A path (cycle) containing every vertex in a graph is called a Hamilton path (Hamilton cycle, respectively). A graph is called vertex-transitive if for any pair of vertices u and v there exists an automorphism mapping u to v. In 1969, Lovász asked whether every finite connected vertex-transitive graph has a Hamilton path. With the exception of the complete graph on two vertices, only four connected vertex-transitive graphs that do not have a Hamilton cycle are known to exist. These four graphs are the Petersen graph, the Coxeter graph and the two graphs obtained from them by replacing each vertex by a triangle. The fact that none of these four graphs is a Cayley graph has led to a folklore conjecture that every Cayley graph has a Hamilton cycle. (A Cayley graph is a graph whose automorphism group admits a regular subgroup.) Both of these two problems are still open. However, a considerable amount of partial results are known. In this talk a special emphasis will be given to recent results concerning the existence of Hamilton cycles in cubic Cayley graphs arising from groups having (2,s,3)-presentation.

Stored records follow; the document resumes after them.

-- ==== Sys2Proof/Machine/Step.lean ====
section
/-! DEFINITION. One step: the block takes what the host presents next (00_scope.md rule R8, 20_memory.md rule R83). -/

namespace Sys2Proof.Machine

/-- With nothing presented the block idles (notes/assumptions/1). The reset input resets (R340). A word that decodes runs its
instruction as one atomic step (R8, R100); one that does not is rejected. -/
def step (s : State) : Host.Outcome State Fault Refusal :=
  match s.pending with
  | [] => .next s
  | .reset :: rest => .next (applyReset { s with pending := rest })
  | .word p :: rest =>
    match decode p with
    | .ok i => exec i { s with pending := rest }
    | .error _ => rejectWord p { s with pending := rest }

/-- `s` with the table's word presented as the very next input, before whatever else is pending (notes/assumptions/1, 8). A
value that is no word of the table's formats changes nothing. -/
def State.withFetchWord (s : State) (nbits w : Nat) : State :=
  match tableWord nbits w with
  | some p => { s with pending := .word p :: s.pending }
  | none => s

end Sys2Proof.Machine
end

Jordi Moragas (Universitat Politècnica de Catalunya)
On the ascending subgraph decomposition problem for bipartite graphs

The Ascending Subgraph Decomposition (ASD) Conjecture asserts that every graph G with ${n+1\choose 2}$ edges admits an edge decomposition $G=H_1\oplus\cdots\oplus H_n$ such that Hi has i edges and is isomorphic to a subgraph of Hi+1, $i=1,\ldots,n-1$. In this talk we summarize some known results about this conjecture and give necessary and sufficient conditions for a bipartite graph so that it admits an ascending subgraph decomposition in which each part is a star forest.

István Kovács (FAMNIT, University of Primorska)
On cubic biabelian graphs

A biabelian graph is a finite simple graph which admits a semiregular automorphism group with two

orbits of equal size. In particular we speak of a bicirculant graph if the semiregular automorphism group is cyclic. A classification of cubic bicirculant graphs was given recently by T. Pisanski [A classification of cubic bicirculants, Discrete Math. 307 (2007), 567-578]. In this talk we discuss similar results for cubic biabelian graphs.